What this task involves
Write out the entries again. Match each one exactly.
----------------
/-! `refuse`. -/

@[simp] theorem refuse_regS (s : State) : (refuse s).regS = s.regS := rfl
@[simp] theorem refuse_sV (s : State) : (refuse s).sV = s.sV := rfl
@[simp] theorem refuse_regKey (s : State) : (refuse s).regKey = s.regKey := rfl
@[simp] theorem refuse_keyV (s : State) : (refuse s).keyV = s.keyV := rfl
@[simp] theorem refuse_regCtr (s : State) : (refuse s).regCtr = s.regCtr := rfl
@[simp] theorem refuse_ctrV (s : State) : (refuse s).ctrV = s.ctrV := rfl
@[simp] theorem refuse_rk (s : State) : (refuse s).rk = s.rk := rfl
@[simp] theorem refuse_rkv (s : State) : (refuse s).rkv = s.rkv := rfl
@[simp] theorem refuse_ik (s : State) : (refuse s).ik = s.ik := rfl
@[simp] theorem refuse_ikV (s : State) : (refuse s).ikV = s.ikV := rfl
@[simp] theorem refuse_fatal (s : State) : (refuse s).fatal = s.fatal := rfl
@[simp] theorem refuse_errCode (s : State) : (refuse s).errCode = s.errCode := rfl
@[simp] theorem refuse_nBlocks (s : State) : (refuse s).nBlocks = s.nBlocks := rfl
@[simp] theorem refuse_threads (s : State) : (refuse s).threads = s.threads := rfl
@[simp] theorem refuse_inBase (s : State) : (refuse s).inBase = s.inBase := rfl
@[simp] theorem refuse_outBase (s : State) : (refuse s).outBase = s.outBase := rfl
@[simp] theorem refuse_gpuOffset (s : State) : (refuse s).gpuOffset = s.gpuOffset := rfl
@[simp] theorem refuse_gpuTile (s : State) : (refuse s).gpuTile = s.gpuTile := rfl
@[simp] theorem refuse_gpuTiles (s : State) : (refuse s).gpuTiles = s.gpuTiles := rfl
@[simp] theorem refuse_lanes (s : State) : (refuse s).lanes = s.lanes := rfl
@[simp] theorem refuse_tiler (s : State) : (refuse s).tiler = s.tiler := rfl
@[simp] theorem refuse_mem (s : State) : (refuse s).mem = s.mem := rfl
@[simp] theorem refuse_params (s : State) : (refuse s).params = s.params := rfl
@[simp] theorem refuse_wdata (s : State) : (refuse s).wdata = s.wdata := rfl
@[simp] theorem refuse_rsp (s : State) : (refuse s).rsp = .refused := rfl
@[simp] theorem refuse_rdata (s : State) : (refuse s).rdata = zextByte s.errCode := rfl
@[simp] theorem refuse_host (s : State) : (refuse s).host = s.host := rfl
@[simp] theorem refuse_sched (s : State) : (refuse s).sched = s.sched := rfl
@[simp] theorem refuse_history (s : State) : (refuse s).history = s.history := rfl

/-! `writeS`. -/

@[simp] theorem writeS_regS (v : Block) (s : State) : (writeS v s).regS = v := rfl
@[simp] theorem writeS_sV (v : Block) (s : State) : (writeS v s).sV = true := rfl
@[simp] theorem writeS_regKey (v : Block) (s : State) : (writeS v s).regKey = s.regKey := rfl
@[simp] theorem writeS_keyV (v : Block) (s : State) : (writeS v s).keyV = s.keyV := rfl
@[simp] theorem writeS_regCtr (v : Block) (s : State) : (writeS v s).regCtr = s.regCtr := rfl
@[simp] theorem writeS_ctrV (v : Block) (s : State) : (writeS v s).ctrV = s.ctrV := rfl
@[simp] theorem writeS_rk (v : Block) (s : State) : (writeS v s).rk = s.rk := rfl
@[simp] theorem writeS_rkv (v : Block) (s : State) : (writeS v s).rkv = s.rkv := rfl
@[simp] theorem writeS_ik (v : Block) (s : State) : (writeS v s).ik = s.ik := rfl
@[simp] theorem writeS_ikV (v : Block) (s : State) : (writeS v s).ikV = s.ikV := rfl
@[simp] theorem writeS_fatal (v : Block) (s : State) : (writeS v s).fatal = s.fatal := rfl
@[simp] theorem writeS_errCode (v : Block) (s : State) : (writeS v s).errCode = s.errCode := rfl
@[simp] theorem writeS_nBlocks (v : Block) (s : State) : (writeS v s).nBlocks = s.nBlocks := rfl
@[simp] theorem writeS_threads (v : Block) (s : State) : (writeS v s).threads = s.threads := rfl
@[simp] theorem writeS_inBase (v : Block) (s : State) : (writeS v s).inBase = s.inBase := rfl
@[simp] theorem writeS_outBase (v : Block) (s : State) : (writeS v s).outBase = s.outBase := rfl
@[simp] theorem writeS_gpuOffset (v : Block) (s : State) : (writeS v s).gpuOffset = s.gpuOffset := rfl
@[simp] theorem writeS_gpuTile (v : Block) (s : State) : (writeS v s).gpuTile = s.gpuTile := rfl
@[simp] theorem writeS_gpuTiles (v : Block) (s : State) : (writeS v s).gpuTiles = s.gpuTiles := rfl
@[simp] theorem writeS_lanes (v : Block) (s : State) : (writeS v s).lanes = s.lanes := rfl
@[simp] theorem writeS_tiler (v : Block) (s : State) : (writeS v s).tiler = s.tiler := rfl
@[simp] theorem writeS_mem (v : Block) (s : State) : (writeS v s).mem = s.mem := rfl
@[simp] theorem writeS_params (v : Block) (s : State) : (writeS v s).params = s.params := rfl
@[simp] theorem writeS_wdata (v : Block) (s : State) : (writeS v s).wdata = s.wdata := rfl
@[simp] theorem writeS_rsp (v : Block) (s : State) : (writeS v s).rsp = s.rsp := rfl
@[simp] theorem writeS_rdata (v : Block) (s : State) : (writeS v s).rdata = s.rdata := rfl
@[simp] theorem writeS_host (v : Block) (s : State) : (writeS v s).host = s.host := rfl
@[simp] theorem writeS_sched (v : Block) (s : State) : (writeS v s).sched = s.sched := rfl
@[simp] theorem writeS_history (v : Block) (s : State) : (writeS v s).history = s.history := rfl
----------------
Exercise answer
/-! `refuse`. -/

@[simp] theorem refuse_regS (s : State) : (refuse s).regS = s.regS := rfl
@[simp] theorem refuse_sV (s : State) : (refuse s).sV = s.sV := rfl
@[simp] theorem refuse_regKey (s : State) : (refuse s).regKey = s.regKey := rfl
@[simp] theorem refuse_keyV (s : State) : (refuse s).keyV = s.keyV := rfl
@[simp] theorem refuse_regCtr (s : State) : (refuse s).regCtr = s.regCtr := rfl
@[simp] theorem refuse_ctrV (s : State) : (refuse s).ctrV = s.ctrV := rfl
@[simp] theorem refuse_rk (s : State) : (refuse s).rk = s.rk := rfl
@[simp] theorem refuse_rkv (s : State) : (refuse s).rkv = s.rkv := rfl
@[simp] theorem refuse_ik (s : State) : (refuse s).ik = s.ik := rfl
@[simp] theorem refuse_ikV (s : State) : (refuse s).ikV = s.ikV := rfl
@[simp] theorem refuse_fatal (s : State) : (refuse s).fatal = s.fatal := rfl
@[simp] theorem refuse_errCode (s : State) : (refuse s).errCode = s.errCode := rfl
@[simp] theorem refuse_nBlocks (s : State) : (refuse s).nBlocks = s.nBlocks := rfl
@[simp] theorem refuse_threads (s : State) : (refuse s).threads = s.threads := rfl
@[simp] theorem refuse_inBase (s : State) : (refuse s).inBase = s.inBase := rfl
@[simp] theorem refuse_outBase (s : State) : (refuse s).outBase = s.outBase := rfl
@[simp] theorem refuse_gpuOffset (s : State) : (refuse s).gpuOffset = s.gpuOffset := rfl
@[simp] theorem refuse_gpuTile (s : State) : (refuse s).gpuTile = s.gpuTile := rfl
@[simp] theorem refuse_gpuTiles (s : State) : (refuse s).gpuTiles = s.gpuTiles := rfl
@[simp] theorem refuse_lanes (s : State) : (refuse s).lanes = s.lanes := rfl
@[simp] theorem refuse_tiler (s : State) : (refuse s).tiler = s.tiler := rfl
@[simp] theorem refuse_mem (s : State) : (refuse s).mem = s.mem := rfl
@[simp] theorem refuse_params (s : State) : (refuse s).params = s.params := rfl
@[simp] theorem refuse_wdata (s : State) : (refuse s).wdata = s.wdata := rfl
@[simp] theorem refuse_rsp (s : State) : (refuse s).rsp = .refused := rfl
@[simp] theorem refuse_rdata (s : State) : (refuse s).rdata = zextByte s.errCode := rfl
@[simp] theorem refuse_host (s : State) : (refuse s).host = s.host := rfl
@[simp] theorem refuse_sched (s : State) : (refuse s).sched = s.sched := rfl
@[simp] theorem refuse_history (s : State) : (refuse s).history = s.history := rfl

/-! `writeS`. -/

@[simp] theorem writeS_regS (v : Block) (s : State) : (writeS v s).regS = v := rfl
@[simp] theorem writeS_sV (v : Block) (s : State) : (writeS v s).sV = true := rfl
@[simp] theorem writeS_regKey (v : Block) (s : State) : (writeS v s).regKey = s.regKey := rfl
@[simp] theorem writeS_keyV (v : Block) (s : State) : (writeS v s).keyV = s.keyV := rfl
@[simp] theorem writeS_regCtr (v : Block) (s : State) : (writeS v s).regCtr = s.regCtr := rfl
@[simp] theorem writeS_ctrV (v : Block) (s : State) : (writeS v s).ctrV = s.ctrV := rfl
@[simp] theorem writeS_rk (v : Block) (s : State) : (writeS v s).rk = s.rk := rfl
@[simp] theorem writeS_rkv (v : Block) (s : State) : (writeS v s).rkv = s.rkv := rfl
@[simp] theorem writeS_ik (v : Block) (s : State) : (writeS v s).ik = s.ik := rfl
@[simp] theorem writeS_ikV (v : Block) (s : State) : (writeS v s).ikV = s.ikV := rfl
@[simp] theorem writeS_fatal (v : Block) (s : State) : (writeS v s).fatal = s.fatal := rfl
@[simp] theorem writeS_errCode (v : Block) (s : State) : (writeS v s).errCode = s.errCode := rfl
@[simp] theorem writeS_nBlocks (v : Block) (s : State) : (writeS v s).nBlocks = s.nBlocks := rfl
@[simp] theorem writeS_threads (v : Block) (s : State) : (writeS v s).threads = s.threads := rfl
@[simp] theorem writeS_inBase (v : Block) (s : State) : (writeS v s).inBase = s.inBase := rfl
@[simp] theorem writeS_outBase (v : Block) (s : State) : (writeS v s).outBase = s.outBase := rfl
@[simp] theorem writeS_gpuOffset (v : Block) (s : State) : (writeS v s).gpuOffset = s.gpuOffset := rfl
@[simp] theorem writeS_gpuTile (v : Block) (s : State) : (writeS v s).gpuTile = s.gpuTile := rfl
@[simp] theorem writeS_gpuTiles (v : Block) (s : State) : (writeS v s).gpuTiles = s.gpuTiles := rfl
@[simp] theorem writeS_lanes (v : Block) (s : State) : (writeS v s).lanes = s.lanes := rfl
@[simp] theorem writeS_tiler (v : Block) (s : State) : (writeS v s).tiler = s.tiler := rfl
@[simp] theorem writeS_mem (v : Block) (s : State) : (writeS v s).mem = s.mem := rfl
@[simp] theorem writeS_params (v : Block) (s : State) : (writeS v s).params = s.params := rfl
@[simp] theorem writeS_wdata (v : Block) (s : State) : (writeS v s).wdata = s.wdata := rfl
@[simp] theorem writeS_rsp (v : Block) (s : State) : (writeS v s).rsp = s.rsp := rfl
@[simp] theorem writeS_rdata (v : Block) (s : State) : (writeS v s).rdata = s.rdata := rfl
@[simp] theorem writeS_host (v : Block) (s : State) : (writeS v s).host = s.host := rfl
@[simp] theorem writeS_sched (v : Block) (s : State) : (writeS v s).sched = s.sched := rfl
@[simp] theorem writeS_history (v : Block) (s : State) : (writeS v s).history = s.history := rfl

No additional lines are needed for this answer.